***** RAW DATA *****
@[simp] theorem setPortA_portA (v : Byte) : (s.setPortA v).portA = v := rfl
@[simp] theorem setPortA_portB (v : Byte) : (s.setPortA v).portB = s.portB := rfl
@[simp] theorem setPortA_portC (v : Byte) : (s.setPortA v).portC = s.portC := rfl
@[simp] theorem setPortA_ctrl (v : Byte) : (s.setPortA v).ctrl = s.ctrl := rfl
@[simp] theorem setPortA_cs (v : Byte) : (s.setPortA v).cs = s.cs := rfl
@[simp] theorem setPortA_liveIrq (v : Byte) : (s.setPortA v).liveIrq = s.liveIrq := rfl
@[simp] theorem setPortA_recalc (v : Byte) : (s.setPortA v).recalc = s.recalc := rfl
@[simp] theorem setPortA_det (v : Byte) : (s.setPortA v).det = s.det := rfl
@[simp] theorem setPortA_trace (v : Byte) : (s.setPortA v).trace = s.trace := rfl
@[simp] theorem setPortA_led (v : Byte) : (s.setPortA v).led = s.led := rfl
@[simp] theorem setPortA_ram (v : Byte) : (s.setPortA v).ram = s.ram := rfl
@[simp] theorem setPortA_rom (v : Byte) : (s.setPortA v).rom = s.rom := rfl
@[simp] theorem setPortA_params (v : Byte) : (s.setPortA v).params = s.params := rfl
@[simp] theorem setPortA_ret (v : Byte) : (s.setPortA v).ret = s.ret := rfl
@[simp] theorem setPortA_history (v : Byte) : (s.setPortA v).history = s.history := rfl
@[simp] theorem setPortA_answers (v : Byte) : (s.setPortA v).answers = s.answers := rfl
@[simp] theorem setPortA_diags (v : Byte) : (s.setPortA v).diags = s.diags := rfl
@[simp] theorem setPortA_pending (v : Byte) : (s.setPortA v).pending = s.pending := rfl
@[simp] theorem setPortA_started (v : Byte) : (s.setPortA v).started = s.started := rfl
@[simp] theorem setPortA_cpuAt (v : Byte) : (s.setPortA v).cpuAt = s.cpuAt := rfl

@[simp] theorem setPortB_portA (v : Byte) : (s.setPortB v).portA = s.portA := rfl
@[simp] theorem setPortB_portB (v : Byte) : (s.setPortB v).portB = v := rfl
@[simp] theorem setPortB_portC (v : Byte) : (s.setPortB v).portC = s.portC := rfl
@[simp] theorem setPortB_ctrl (v : Byte) : (s.setPortB v).ctrl = s.ctrl := rfl
@[simp] theorem setPortB_cs (v : Byte) : (s.setPortB v).cs = s.cs := rfl
@[simp] theorem setPortB_liveIrq (v : Byte) : (s.setPortB v).liveIrq = s.liveIrq := rfl
@[simp] theorem setPortB_recalc (v : Byte) : (s.setPortB v).recalc = s.recalc := rfl
@[simp] theorem setPortB_det (v : Byte) : (s.setPortB v).det = s.det := rfl
@[simp] theorem setPortB_trace (v : Byte) : (s.setPortB v).trace = s.trace := rfl
@[simp] theorem setPortB_led (v : Byte) : (s.setPortB v).led = s.led := rfl
@[simp] theorem setPortB_ram (v : Byte) : (s.setPortB v).ram = s.ram := rfl
@[simp] theorem setPortB_rom (v : Byte) : (s.setPortB v).rom = s.rom := rfl
@[simp] theorem setPortB_params (v : Byte) : (s.setPortB v).params = s.params := rfl
@[simp] theorem setPortB_ret (v : Byte) : (s.setPortB v).ret = s.ret := rfl
@[simp] theorem setPortB_history (v : Byte) : (s.setPortB v).history = s.history := rfl
@[simp] theorem setPortB_answers (v : Byte) : (s.setPortB v).answers = s.answers := rfl
@[simp] theorem setPortB_diags (v : Byte) : (s.setPortB v).diags = s.diags := rfl
@[simp] theorem setPortB_pending (v : Byte) : (s.setPortB v).pending = s.pending := rfl
@[simp] theorem setPortB_started (v : Byte) : (s.setPortB v).started = s.started := rfl
@[simp] theorem setPortB_cpuAt (v : Byte) : (s.setPortB v).cpuAt = s.cpuAt := rfl

@[simp] theorem setPortC_portA (v : Byte) : (s.setPortC v).portA = s.portA := rfl
@[simp] theorem setPortC_portB (v : Byte) : (s.setPortC v).portB = s.portB := rfl
@[simp] theorem setPortC_portC (v : Byte) : (s.setPortC v).portC = v := rfl
@[simp] theorem setPortC_ctrl (v : Byte) : (s.setPortC v).ctrl = s.ctrl := rfl
@[simp] theorem setPortC_cs (v : Byte) : (s.setPortC v).cs = s.cs := rfl
@[simp] theorem setPortC_liveIrq (v : Byte) : (s.setPortC v).liveIrq = s.liveIrq := rfl
@[simp] theorem setPortC_recalc (v : Byte) : (s.setPortC v).recalc = s.recalc := rfl
@[simp] theorem setPortC_det (v : Byte) : (s.setPortC v).det = s.det := rfl
@[simp] theorem setPortC_trace (v : Byte) : (s.setPortC v).trace = s.trace := rfl
@[simp] theorem setPortC_led (v : Byte) : (s.setPortC v).led = s.led := rfl
@[simp] theorem setPortC_ram (v : Byte) : (s.setPortC v).ram = s.ram := rfl
@[simp] theorem setPortC_rom (v : Byte) : (s.setPortC v).rom = s.rom := rfl
@[simp] theorem setPortC_params (v : Byte) : (s.setPortC v).params = s.params := rfl
@[simp] theorem setPortC_ret (v : Byte) : (s.setPortC v).ret = s.ret := rfl
@[simp] theorem setPortC_history (v : Byte) : (s.setPortC v).history = s.history := rfl
@[simp] theorem setPortC_answers (v : Byte) : (s.setPortC v).answers = s.answers := rfl
@[simp] theorem setPortC_diags (v : Byte) : (s.setPortC v).diags = s.diags := rfl
@[simp] theorem setPortC_pending (v : Byte) : (s.setPortC v).pending = s.pending := rfl
@[simp] theorem setPortC_started (v : Byte) : (s.setPortC v).started = s.started := rfl
@[simp] theorem setPortC_cpuAt (v : Byte) : (s.setPortC v).cpuAt = s.cpuAt := rfl

@[simp] theorem setCtrl_portA (v : Byte) : (s.setCtrl v).portA = s.portA := rfl
@[simp] theorem setCtrl_portB (v : Byte) : (s.setCtrl v).portB = s.portB := rfl
@[simp] theorem setCtrl_portC (v : Byte) : (s.setCtrl v).portC = s.portC := rfl
@[simp] theorem setCtrl_ctrl (v : Byte) : (s.setCtrl v).ctrl = v := rfl
@[simp] theorem setCtrl_cs (v : Byte) : (s.setCtrl v).cs = s.cs := rfl
@[simp] theorem setCtrl_liveIrq (v : Byte) : (s.setCtrl v).liveIrq = s.liveIrq := rfl
@[simp] theorem setCtrl_recalc (v : Byte) : (s.setCtrl v).recalc = s.recalc := rfl
@[simp] theorem setCtrl_det (v : Byte) : (s.setCtrl v).det = s.det := rfl
@[simp] theorem setCtrl_trace (v : Byte) : (s.setCtrl v).trace = s.trace := rfl
@[simp] theorem setCtrl_led (v : Byte) : (s.setCtrl v).led = s.led := rfl
@[simp] theorem setCtrl_ram (v : Byte) : (s.setCtrl v).ram = s.ram := rfl
@[simp] theorem setCtrl_rom (v : Byte) : (s.setCtrl v).rom = s.rom := rfl
@[simp] theorem setCtrl_params (v : Byte) : (s.setCtrl v).params = s.params := rfl
@[simp] theorem setCtrl_ret (v : Byte) : (s.setCtrl v).ret = s.ret := rfl
@[simp] theorem setCtrl_history (v : Byte) : (s.setCtrl v).history = s.history := rfl
@[simp] theorem setCtrl_answers (v : Byte) : (s.setCtrl v).answers = s.answers := rfl
@[simp] theorem setCtrl_diags (v : Byte) : (s.setCtrl v).diags = s.diags := rfl
@[simp] theorem setCtrl_pending (v : Byte) : (s.setCtrl v).pending = s.pending := rfl
@[simp] theorem setCtrl_started (v : Byte) : (s.setCtrl v).started = s.started := rfl
@[simp] theorem setCtrl_cpuAt (v : Byte) : (s.setCtrl v).cpuAt = s.cpuAt := rfl

@[simp] theorem setCs_portA (v : BitVec 3) : (s.setCs v).portA = s.portA := rfl
@[simp] theorem setCs_portB (v : BitVec 3) : (s.setCs v).portB = s.portB := rfl
@[simp] theorem setCs_portC (v : BitVec 3) : (s.setCs v).portC = s.portC := rfl
@[simp] theorem setCs_ctrl (v : BitVec 3) : (s.setCs v).ctrl = s.ctrl := rfl
@[simp] theorem setCs_cs (v : BitVec 3) : (s.setCs v).cs = v := rfl
@[simp] theorem setCs_liveIrq (v : BitVec 3) : (s.setCs v).liveIrq = s.liveIrq := rfl
@[simp] theorem setCs_recalc (v : BitVec 3) : (s.setCs v).recalc = s.recalc := rfl
@[simp] theorem setCs_det (v : BitVec 3) : (s.setCs v).det = s.det := rfl
@[simp] theorem setCs_trace (v : BitVec 3) : (s.setCs v).trace = s.trace := rfl
@[simp] theorem setCs_led (v : BitVec 3) : (s.setCs v).led = s.led := rfl
@[simp] theorem setCs_ram (v : BitVec 3) : (s.setCs v).ram = s.ram := rfl
@[simp] theorem setCs_rom (v : BitVec 3) : (s.setCs v).rom = s.rom := rfl
@[simp] theorem setCs_params (v : BitVec 3) : (s.setCs v).params = s.params := rfl
@[simp] theorem setCs_ret (v : BitVec 3) : (s.setCs v).ret = s.ret := rfl
@[simp] theorem setCs_history (v : BitVec 3) : (s.setCs v).history = s.history := rfl
@[simp] theorem setCs_answers (v : BitVec 3) : (s.setCs v).answers = s.answers := rfl
@[simp] theorem setCs_diags (v : BitVec 3) : (s.setCs v).diags = s.diags := rfl
@[simp] theorem setCs_pending (v : BitVec 3) : (s.setCs v).pending = s.pending := rfl
@[simp] theorem setCs_started (v : BitVec 3) : (s.setCs v).started = s.started := rfl
@[simp] theorem setCs_cpuAt (v : BitVec 3) : (s.setCs v).cpuAt = s.cpuAt := rfl
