/-- With a device there is one call, reversed on the way out and on the way back (R261). -/
theorem spiExchange_of_attached {s : State} (b : Byte) (h : s.params.spiAttached = true) :
    spiExchange b s = { s with
      ret := some (bitReverse (s.spiXferAnswer (bitReverse b)))
      history := .spiXfer (bitReverse b) :: s.history
      answers := { s.answers with spiXfer := s.answers.spiXfer.tail } } := by
  rw [spiExchange, if_pos h]
  rfl

/-! ## The obligations -/

/-- Settles O58: the byte returned is the reversal, bit by bit and twice over. -/
theorem bitReversalIsAnInvolution : Obligations.BitReversalIsAnInvolution := by
  refine fun b s => ⟨bitReverse b, exec_rev8 b s, bitReverse_getLsbD b, ?_⟩
  rw [exec_rev8, bitReverse_bitReverse]

/-- Settles O59: both reversals are REV8's, and the exchange goes by whether a device is attached. -/
theorem spiExchangeReversesBothWays : Obligations.SpiExchangeReversesBothWays :=
  fun b s => ⟨_, _, exec_rev8 b s, exec_rev8 _ s,
    fun h => congrArg Host.Outcome.next (spiExchange_of_detached b h),
    fun h => congrArg Host.Outcome.next (spiExchange_of_attached b h)⟩

end Sys2Proof.Machine

/-! PROOFS. Exceptions (60_exceptions.md): every operation completes and no well-formed request stops the machine; which
operations poll, said once for `exec`, and that none does while an interrupt is live. -/

namespace Sys2Proof.Machine

/-! ## Requests that decode -/

/-- Either every request waits, or there is an oldest that does not. -/
theorem all_wait_or_oldest (s : State) : (∀ q ∈ s.pending, s.waits q = true) ∨
    ∃ waiting q rest, s.pending = waiting ++ q :: rest ∧ (∀ w ∈ waiting, s.waits w = true) ∧ s.waits q = false := by
  cases h : s.pending.find? (fun q => !s.waits q) with
  | none => exact .inl (by simpa using h)
  | some q =>
    obtain ⟨hq, waiting, rest, hp, hw⟩ := List.find?_eq_some_iff_append.1 h
    exact .inr ⟨waiting, q, rest, hp, by simpa using hw, by simpa using hq⟩

/-- The decoder is the only source of a refusal (R101). -/
theorem safeStep_of_decodes {s : State} (h : ∀ q ∈ s.pending, ∃ i, decode s.ctx q.request = .ok i) : SafeStep s := by
  obtain hall | ⟨waiting, q, rest, hp, hw, hq⟩ := all_wait_or_oldest s
  · exact ⟨s, step_of_all_wait hall⟩
  · obtain ⟨i, hd⟩ := h q (by simp [hp])
    have hturn : s.inTurn q.dma i = true := by simpa [waits_of_decode_ok hd] using hq
    obtain ⟨t, -, hstep⟩ := stepPerformsTheOldestRequest s waiting q rest i hp hw hd hturn
    exact ⟨_, hstep⟩

/-- Of the requests that are not the DMA engine's only a service can be out of turn (R242). -/
theorem inTurn_unmarked {s : State} {i : Instr} (h : (∃ iff1 iff2, i = .recalcSvc iff1 iff2) → s.cpuAt = .boundary) :
    s.inTurn false i = true := by
  by_contra hturn
  obtain ⟨hservice, hinside⟩ | ⟨hdma, -⟩ := (inTurn_eq_false_iff s false i).1 (Bool.eq_false_iff.2 hturn)
  · exact hinside (h ((askedBy_scheduler false i).1 hservice))
  · exact askedBy_dma i hdma

/-! ## Polls of the controllers -/

/-- From `s` to `t` no controller is polled. -/
def PollQuiet (s t : State) : Prop := t.history.count .poll = s.history.count .poll

/-- The operations that can poll: the RETI event, an explicit re-poll, and a service that finds no interrupt live (R238,
R239, R241). -/
def MayPoll (i : Instr) (s : State) : Prop :=
  FiresReti i s ∨ i = .repoll ∨ ((∃ iff1 iff2, i = .recalcSvc iff1 iff2) ∧ s.liveIrq = false)
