/-- The registers an instruction writes, each with its latency (R304). A bundle that blocks after issue exposes its result to
the next bundle: latency 1. -/
def Instr.dsts : Instr → List (RegName × Nat)
  | .add _ d _ _ _ => [(.g d.toNat, 1)]
  | .sub _ d _ _ _ => [(.g d.toNat, 1)]
  | .and _ d _ _ _ => [(.g d.toNat, 1)]
  | .or _ d _ _ _ => [(.g d.toNat, 1)]
  | .xor _ d _ _ _ => [(.g d.toNat, 1)]
  | .andn _ d _ _ _ => [(.g d.toNat, 1)]
  | .shl _ d _ _ _ => [(.g d.toNat, 1)]
  | .shr _ d _ _ _ => [(.g d.toNat, 1)]
  | .sar _ d _ _ _ => [(.g d.toNat, 1)]
  | .rotr _ d _ _ _ => [(.g d.toNat, 1)]
  | .min _ d _ _ _ => [(.g d.toNat, 1)]
  | .max _ d _ _ _ => [(.g d.toNat, 1)]
  | .sel _ d _ _ _ => [(.g d.toNat, 1)]
  | .clz _ d _ _ _ => [(.g d.toNat, 1)]
  | .ctz _ d _ _ _ => [(.g d.toNat, 1)]
  | .popc _ d _ _ _ => [(.g d.toNat, 1)]
  | .extr _ d _ _ _ => [(.g d.toNat, 1)]
  | .insr _ d _ _ _ => [(.g d.toNat, 1)]
  | .lea _ d _ _ _ => [(.g d.toNat, 1)]
  | .addi _ d _ _ => [(.g d.toNat, 1)]
  | .movi _ d _ => [(.g d.toNat, 1)]
  | .mul _ d _ _ _ => [(.g d.toNat, 3)]
  | .div _ d _ _ _ => [(.g d.toNat, 18)]
  | .mfs _ d _ => [(.g d.toNat, 2)]
  | .mts _ num _ => if decide (0x10 ≤ num.toNat) && decide (num.toNat ≤ 0x17) then [(.sp num.toNat, 1), (.t (num.toNat - 0x10), 1)] else [(.sp num.toNat, 1)]
  | .cmp _ d _ _ _ => [(.p d.toNat, 1)]
  | .plog _ d _ _ _ => [(.p d.toNat, 1)]
  | .fcmp _ d _ _ _ => [(.p d.toNat, 4)]
  | .fadd _ d _ _ _ => [(.g d.toNat, 4)]
  | .fsub _ d _ _ _ => [(.g d.toNat, 4)]
  | .fmul _ d _ _ _ => [(.g d.toNat, 4)]
  | .ffma _ d _ _ _ => [(.g d.toNat, 4)]
  | .fmin _ d _ _ _ => [(.g d.toNat, 4)]
  | .fmax _ d _ _ _ => [(.g d.toNat, 4)]
  | .fcvt _ d _ _ _ => [(.g d.toNat, 4)]
  | .fdiv _ d _ _ _ => [(.g d.toNat, 12)]
  | .fsqrt _ d _ _ _ => [(.g d.toNat, 12)]
  | .lds _ d _ _ _ => [(.g d.toNat, 5)]
  | .vlds _ d _ _ _ => [(.v d.toNat, 6)]
  | .vldm _ d _ _ _ => [(.v d.toNat, 6)]
  | .tlds _ d _ _ _ => [(.t d.toNat, 6)]
  | .ldg _ d _ _ _ _ => [(.g d.toNat, 1)]
  | .vldg _ d _ _ _ _ => [(.v d.toNat, 1)]
  | .atg _ d _ _ _ _ => [(.g d.toNat, 1)]
  | .rat _ d _ _ _ _ => [(.g d.toNat, 1)]
  | .lbr _ d _ _ _ => [(.g d.toNat, 1)]
  | .vadd _ d _ _ fn => [(.v d.toNat, if decide (fn.toNat ≤ 2) then 4 else 2)]
  | .vsub _ d _ _ fn => [(.v d.toNat, if decide (fn.toNat ≤ 2) then 4 else 2)]
  | .vmul _ d _ _ fn => [(.v d.toNat, if decide (fn.toNat ≤ 2) then 4 else 2)]
  | .vfma _ d _ _ _ => [(.v d.toNat, 4)]
  | .vmin _ d _ _ fn => [(.v d.toNat, if decide (fn.toNat ≤ 2) then 4 else 2)]
  | .vmax _ d _ _ fn => [(.v d.toNat, if decide (fn.toNat ≤ 2) then 4 else 2)]
  | .vabs _ d _ _ fn => [(.v d.toNat, if decide (fn.toNat ≤ 2) then 4 else 2)]
  | .vneg _ d _ _ fn => [(.v d.toNat, if decide (fn.toNat ≤ 2) then 4 else 2)]
  | .vrcp _ d _ _ _ => [(.v d.toNat, 8)]
  | .vrsq _ d _ _ _ => [(.v d.toNat, 8)]
  | .vexp2 _ d _ _ _ => [(.v d.toNat, 8)]
  | .vlog2 _ d _ _ _ => [(.v d.toNat, 8)]
  | .vlut _ d _ _ _ => [(.v d.toNat, 8)]
  | .vcmp _ d _ _ _ => [(.q d.toNat, 2)]
  | .vsel _ d _ _ _ => [(.v d.toNat, 2)]
  | .vmov _ d _ _ _ => [(.v d.toNat, 2)]
  | .vand _ d _ _ _ => [(.v d.toNat, 2)]
  | .vor _ d _ _ _ => [(.v d.toNat, 2)]
  | .vxor _ d _ _ _ => [(.v d.toNat, 2)]
  | .vshl _ d _ _ _ => [(.v d.toNat, 2)]
  | .vshr _ d _ _ _ => [(.v d.toNat, 2)]
  | .vsar _ d _ _ _ => [(.v d.toNat, 2)]
  | .vcvt _ d _ _ _ => [(.v d.toNat, 4)]
  | .vqmx _ d _ _ _ => [(.v d.toNat, 6)]
  | .vdqmx _ d _ _ _ => [(.v d.toNat, 4)]
  | .vred _ d _ _ _ => [(.g d.toNat, 6)]
  | .vperm _ d _ _ _ => [(.v d.toNat, 3)]
  | .vrot _ d _ _ _ => [(.v d.toNat, 2)]
  | .vbcast _ d _ _ _ => [(.v d.toNat, 2)]
  | .vext _ d _ _ _ => [(.g d.toNat, 2)]
  | .viota _ d _ _ _ => [(.v d.toNat, 2)]
  | .qlog _ d _ _ _ => [(.q d.toNat, 2)]
  | .qpopc _ d _ _ _ => [(.g d.toNat, 2)]
  | .tmovr _ d _ _ _ => [(.t d.toNat, 2)]
  | .tmovc _ d _ _ _ => [(.v d.toNat, 2)]
  | .trowv _ d _ _ _ => [(.v d.toNat, 2)]
  | .tzero _ d _ _ _ => [(.t d.toNat, 2)]
  | .artest _ _ _ _ fn => [(.p (fn.toNat / 2), 3)]
  | .artestm _ _ _ _ fn => [(.p (fn.toNat / 2), 3)]
  | .qtry _ _ _ _ fn => [(.p (fn.toNat / 2), 3)]
  | .powerGood => []
  | .packageResetRelease => []
  | .kindlingTimeout => []
  | .modulePowerLoss => []
  | .blockOverheat _ _ => []
  | .blockCooled _ _ => []
  | .thermalTrip _ _ => []
  | .coreRetirement _ _ => []
  | .uncorrectableError _ _ => []
  | .flitInject _ => []
  | .linkFlitReceive _ _ => []
  | .nakReceived _ => []
  | .par _ _ => []
  | .nakRepeatTimeout _ => []
  | .linkRetrainDone _ _ => []
  | .segmentFailure _ => []
  | .unreachTimeout _ => []
  | .flitAtExitNode _ _ _ => []
  | .refusedFlitRetry _ => []
  | .rstAtTarget _ => []
  | .rldAtTarget _ => []
  | .ratAtTarget _ => []
  | .rstack _ => []
  | .rlddata _ => []
  | .ratdata _ => []
  | .bseg _ => []
  | .mgmt _ => []
  | .ablumLinkFailure _ => []
  | .hostRead _ _ => []
  | .hostWrite _ _ => []
  | .mgmtRegisterWrite _ _ => []
  | .monitoredLineInvalidate _ => []
  | .create _ => []
  | .launchRecord _ => []
  | .setprio _ => []
  | .freeze _ => []
  | .resume _ => []
  | .kill _ => []
  | .dirtysnap _ => []
  | .queryDevinfo _ => []
  | .queryCtxstate _ => []
  | .queryAttest _ => []
  | .queryLogstat _ => []
  | .eventLogWrite => []
  | .freezeTimeout _ => []
  | .engineStopAck _ _ _ => []
  | .preemptionComplete _ => []
  | .rebalance _ => []
  | .quantumExpiry _ => []
  | .residencySwap _ => []
  | .agingTick _ => []
  | .deadlockTimeout _ _ => []
  | .damperWindow _ _ => []
  | .strandSwitch _ => []
  | .strandReady _ => []
  | .firingStart _ => []
  | .firingEnd _ => []
  | .graphEnd _ _ => []
  | .childInstantiate _ _ => []
  | .channelPublish _ _ _ _ => []
  | .engineCommandReady _ _ => []
  | .bteAccept _ _ => []
  | .bteChunkPerformed _ _ => []
  | .bteCommandComplete _ _ => []
  | .decodeStall _ _ => []
  | .matrixCommandStart _ _ => []
  | .mmaComplete _ _ => []
  | .mloadwComplete _ _ => []
  | .mdrainRowWritten _ _ => []
  | .maccldComplete _ _ => []
  | .eploadComplete _ _ => []
  | .sketchAccept _ _ => []
  | .sketchCommandComplete _ _ => []
  | .collAccept _ _ => []
  | .collComplete _ _ => []
  | .dgstCheckpoint _ _ _ => []
  | .nop _ => []
  | .br _ _ => []
  | .brv _ _ _ => []
  | .bri _ _ => []
  | .call _ _ => []
  | .calli _ _ => []
  | .ret _ => []
  | .loop _ _ _ _ => []
  | .lexit _ => []
  | .waitf _ _ _ => []
  | .yield _ => []
  | .halt _ => []
  | .trap _ _ => []
  | .eret _ => []
  | .brk _ _ => []
  | .tfence _ => []
  | .sts _ _ _ _ _ => []
  | .bteStart _ _ _ _ _ => []
  | .stg _ _ _ _ _ _ => []
  | .vsts _ _ _ _ _ => []
  | .vstg _ _ _ _ _ _ => []
  | .vstm _ _ _ _ _ => []
  | .tsts _ _ _ _ _ => []
  | .xadd _ _ _ _ _ _ => []
  | .rst _ _ _ _ _ _ => []
  | .rld _ _ _ _ _ _ => []
  | .fence _ _ _ _ _ _ => []
  | .cbfence _ => []
  | .tinv _ _ _ _ _ _ => []
  | .mma _ _ _ _ _ => []
  | .mloadw _ _ _ _ _ => []
  | .mdrain _ _ _ _ _ => []
  | .mzero _ _ _ _ _ => []
  | .maccld _ _ _ _ _ => []
  | .epload _ _ _ _ _ => []
  | .arinit _ _ _ _ _ => []
  | .arrive _ _ _ _ _ => []
  | .arwait _ _ _ _ _ => []
  | .arwaitm _ _ _ _ _ => []
  | .efence _ _ _ _ _ => []
  | .skupd _ _ _ _ _ => []
  | .skqry _ _ _ _ _ => []
  | .skadd _ _ _ _ _ => []
  | .skclr _ _ _ _ _ => []
  | .coll _ _ _ _ _ => []
  | .csig _ _ _ _ _ => []
  | .qpush _ _ _ _ _ => []
  | .qpop _ _ _ _ _ => []
  | .launch _ _ _ _ _ => []
  | .gbar _ _ _ _ _ => []
  | .specb _ _ _ _ _ => []
  | .specc _ _ _ _ _ => []
  | .speca _ _ _ _ _ => []
  | .dgst _ _ _ _ _ => []
  | .endp _ _ _ => []
  | .cvt _ _ _ => []
  | .addv _ _ _ => []
  | .mulv _ _ _ => []
  | .fmav _ _ _ => []
  | .adds _ _ _ => []
  | .muls _ _ _ => []
  | .relum _ _ _ => []
  | .clamp _ _ _ => []
  | .lutp _ _ _ => []
  | .maxe _ _ _ => []
  | .mine _ _ _ => []
  | .move _ _ _ => []
  | .cvtb _ _ _ => []
  | .maskw _ _ _ => []
  | .qout _ _ _ => []
  | .packageResetAsserted => []
  | .hbmRepairRowsExhausted _ _ => []
  | .ablumLinkRetrained _ _ => []
  | .mzeroComplete _ _ => []
  | .globalAccessPerformed _ _ => []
*****
• [EXERCISE PROMPT]: Every line that holds the word "List" should be copied from the records.

• [RESPONSE TO THIS TASK]:
    obtain ⟨hq, waiting, rest, hp, hw⟩ := List.find?_eq_some_iff_append.1 h
def Instr.dsts : Instr → List (RegName × Nat)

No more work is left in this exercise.